**Record set**:
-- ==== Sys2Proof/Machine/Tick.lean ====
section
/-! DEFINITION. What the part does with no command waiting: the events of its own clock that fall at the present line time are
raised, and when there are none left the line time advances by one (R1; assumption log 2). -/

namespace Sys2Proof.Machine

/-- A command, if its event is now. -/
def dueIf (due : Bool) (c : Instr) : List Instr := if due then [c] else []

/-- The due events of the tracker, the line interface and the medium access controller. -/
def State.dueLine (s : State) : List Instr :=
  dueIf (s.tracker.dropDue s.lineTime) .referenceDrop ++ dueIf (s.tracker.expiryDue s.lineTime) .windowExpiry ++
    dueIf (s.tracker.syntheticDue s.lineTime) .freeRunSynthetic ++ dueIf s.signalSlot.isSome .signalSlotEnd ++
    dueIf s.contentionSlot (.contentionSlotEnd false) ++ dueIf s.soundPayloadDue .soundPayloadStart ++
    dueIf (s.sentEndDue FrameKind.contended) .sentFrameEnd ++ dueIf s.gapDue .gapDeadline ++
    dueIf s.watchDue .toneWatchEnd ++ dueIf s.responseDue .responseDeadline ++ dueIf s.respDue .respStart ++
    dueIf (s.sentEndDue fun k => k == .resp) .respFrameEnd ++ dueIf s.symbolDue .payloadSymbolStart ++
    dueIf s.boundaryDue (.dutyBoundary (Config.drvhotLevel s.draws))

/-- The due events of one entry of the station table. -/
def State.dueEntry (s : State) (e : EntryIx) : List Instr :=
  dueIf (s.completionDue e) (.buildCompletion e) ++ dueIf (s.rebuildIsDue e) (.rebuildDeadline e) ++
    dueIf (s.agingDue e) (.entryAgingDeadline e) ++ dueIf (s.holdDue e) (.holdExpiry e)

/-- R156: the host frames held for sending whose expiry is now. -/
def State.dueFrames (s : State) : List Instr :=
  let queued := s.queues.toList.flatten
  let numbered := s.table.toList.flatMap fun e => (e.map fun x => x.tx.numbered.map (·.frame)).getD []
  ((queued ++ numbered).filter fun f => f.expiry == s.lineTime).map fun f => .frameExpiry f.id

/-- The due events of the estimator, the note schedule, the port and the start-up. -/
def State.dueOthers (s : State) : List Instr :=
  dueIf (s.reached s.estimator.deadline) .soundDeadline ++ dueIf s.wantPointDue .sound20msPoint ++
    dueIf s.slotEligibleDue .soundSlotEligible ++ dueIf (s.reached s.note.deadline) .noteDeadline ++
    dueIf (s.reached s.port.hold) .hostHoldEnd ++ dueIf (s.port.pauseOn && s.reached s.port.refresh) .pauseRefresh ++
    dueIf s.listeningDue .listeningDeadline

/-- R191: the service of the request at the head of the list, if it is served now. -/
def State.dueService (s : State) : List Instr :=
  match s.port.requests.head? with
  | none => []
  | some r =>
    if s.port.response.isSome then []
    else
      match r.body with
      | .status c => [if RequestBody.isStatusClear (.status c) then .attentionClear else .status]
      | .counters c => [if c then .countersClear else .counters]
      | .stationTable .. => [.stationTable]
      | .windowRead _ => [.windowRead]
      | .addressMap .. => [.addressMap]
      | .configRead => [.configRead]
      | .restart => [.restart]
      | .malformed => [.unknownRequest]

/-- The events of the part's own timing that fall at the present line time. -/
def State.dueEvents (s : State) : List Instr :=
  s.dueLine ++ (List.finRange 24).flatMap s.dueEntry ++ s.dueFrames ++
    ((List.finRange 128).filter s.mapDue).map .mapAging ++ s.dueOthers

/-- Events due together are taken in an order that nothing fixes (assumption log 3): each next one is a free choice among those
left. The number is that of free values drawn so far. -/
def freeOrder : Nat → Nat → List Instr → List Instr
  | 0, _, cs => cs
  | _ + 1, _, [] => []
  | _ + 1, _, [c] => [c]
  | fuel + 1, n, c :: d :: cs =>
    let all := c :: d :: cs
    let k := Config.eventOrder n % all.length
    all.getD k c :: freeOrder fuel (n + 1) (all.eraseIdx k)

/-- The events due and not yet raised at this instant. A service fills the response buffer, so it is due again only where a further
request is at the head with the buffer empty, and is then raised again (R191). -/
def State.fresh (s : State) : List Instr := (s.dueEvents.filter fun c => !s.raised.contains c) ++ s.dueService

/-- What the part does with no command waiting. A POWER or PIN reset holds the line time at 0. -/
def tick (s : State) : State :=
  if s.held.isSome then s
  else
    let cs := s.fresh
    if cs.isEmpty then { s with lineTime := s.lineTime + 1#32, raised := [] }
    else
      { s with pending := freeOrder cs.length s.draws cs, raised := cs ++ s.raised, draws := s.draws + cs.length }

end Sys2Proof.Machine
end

**What you should do**: Line by line, restate the data exactly.

**Task output**:
-- ==== Sys2Proof/Machine/Tick.lean ====
section
/-! DEFINITION. What the part does with no command waiting: the events of its own clock that fall at the present line time are
raised, and when there are none left the line time advances by one (R1; assumption log 2). -/

namespace Sys2Proof.Machine

/-- A command, if its event is now. -/
def dueIf (due : Bool) (c : Instr) : List Instr := if due then [c] else []

/-- The due events of the tracker, the line interface and the medium access controller. -/
def State.dueLine (s : State) : List Instr :=
  dueIf (s.tracker.dropDue s.lineTime) .referenceDrop ++ dueIf (s.tracker.expiryDue s.lineTime) .windowExpiry ++
    dueIf (s.tracker.syntheticDue s.lineTime) .freeRunSynthetic ++ dueIf s.signalSlot.isSome .signalSlotEnd ++
    dueIf s.contentionSlot (.contentionSlotEnd false) ++ dueIf s.soundPayloadDue .soundPayloadStart ++
    dueIf (s.sentEndDue FrameKind.contended) .sentFrameEnd ++ dueIf s.gapDue .gapDeadline ++
    dueIf s.watchDue .toneWatchEnd ++ dueIf s.responseDue .responseDeadline ++ dueIf s.respDue .respStart ++
    dueIf (s.sentEndDue fun k => k == .resp) .respFrameEnd ++ dueIf s.symbolDue .payloadSymbolStart ++
    dueIf s.boundaryDue (.dutyBoundary (Config.drvhotLevel s.draws))

/-- The due events of one entry of the station table. -/
def State.dueEntry (s : State) (e : EntryIx) : List Instr :=
  dueIf (s.completionDue e) (.buildCompletion e) ++ dueIf (s.rebuildIsDue e) (.rebuildDeadline e) ++
    dueIf (s.agingDue e) (.entryAgingDeadline e) ++ dueIf (s.holdDue e) (.holdExpiry e)

/-- R156: the host frames held for sending whose expiry is now. -/
def State.dueFrames (s : State) : List Instr :=
  let queued := s.queues.toList.flatten
  let numbered := s.table.toList.flatMap fun e => (e.map fun x => x.tx.numbered.map (·.frame)).getD []
  ((queued ++ numbered).filter fun f => f.expiry == s.lineTime).map fun f => .frameExpiry f.id

/-- The due events of the estimator, the note schedule, the port and the start-up. -/
def State.dueOthers (s : State) : List Instr :=
  dueIf (s.reached s.estimator.deadline) .soundDeadline ++ dueIf s.wantPointDue .sound20msPoint ++
    dueIf s.slotEligibleDue .soundSlotEligible ++ dueIf (s.reached s.note.deadline) .noteDeadline ++
    dueIf (s.reached s.port.hold) .hostHoldEnd ++ dueIf (s.port.pauseOn && s.reached s.port.refresh) .pauseRefresh ++
    dueIf s.listeningDue .listeningDeadline

/-- R191: the service of the request at the head of the list, if it is served now. -/
def State.dueService (s : State) : List Instr :=
  match s.port.requests.head? with
  | none => []
  | some r =>
    if s.port.response.isSome then []
    else
      match r.body with
      | .status c => [if RequestBody.isStatusClear (.status c) then .attentionClear else .status]
      | .counters c => [if c then .countersClear else .counters]
      | .stationTable .. => [.stationTable]
      | .windowRead _ => [.windowRead]
      | .addressMap .. => [.addressMap]
      | .configRead => [.configRead]
      | .restart => [.restart]
      | .malformed => [.unknownRequest]

/-- The events of the part's own timing that fall at the present line time. -/
def State.dueEvents (s : State) : List Instr :=
  s.dueLine ++ (List.finRange 24).flatMap s.dueEntry ++ s.dueFrames ++
    ((List.finRange 128).filter s.mapDue).map .mapAging ++ s.dueOthers

/-- Events due together are taken in an order that nothing fixes (assumption log 3): each next one is a free choice among those
left. The number is that of free values drawn so far. -/
def freeOrder : Nat → Nat → List Instr → List Instr
  | 0, _, cs => cs
  | _ + 1, _, [] => []
  | _ + 1, _, [c] => [c]
  | fuel + 1, n, c :: d :: cs =>
    let all := c :: d :: cs
    let k := Config.eventOrder n % all.length
    all.getD k c :: freeOrder fuel (n + 1) (all.eraseIdx k)

/-- The events due and not yet raised at this instant. A service fills the response buffer, so it is due again only where a further
request is at the head with the buffer empty, and is then raised again (R191). -/
def State.fresh (s : State) : List Instr := (s.dueEvents.filter fun c => !s.raised.contains c) ++ s.dueService

/-- What the part does with no command waiting. A POWER or PIN reset holds the line time at 0. -/
def tick (s : State) : State :=
  if s.held.isSome then s
  else
    let cs := s.fresh
    if cs.isEmpty then { s with lineTime := s.lineTime + 1#32, raised := [] }
    else
      { s with pending := freeOrder cs.length s.draws cs, raised := cs ++ s.raised, draws := s.draws + cs.length }

end Sys2Proof.Machine
end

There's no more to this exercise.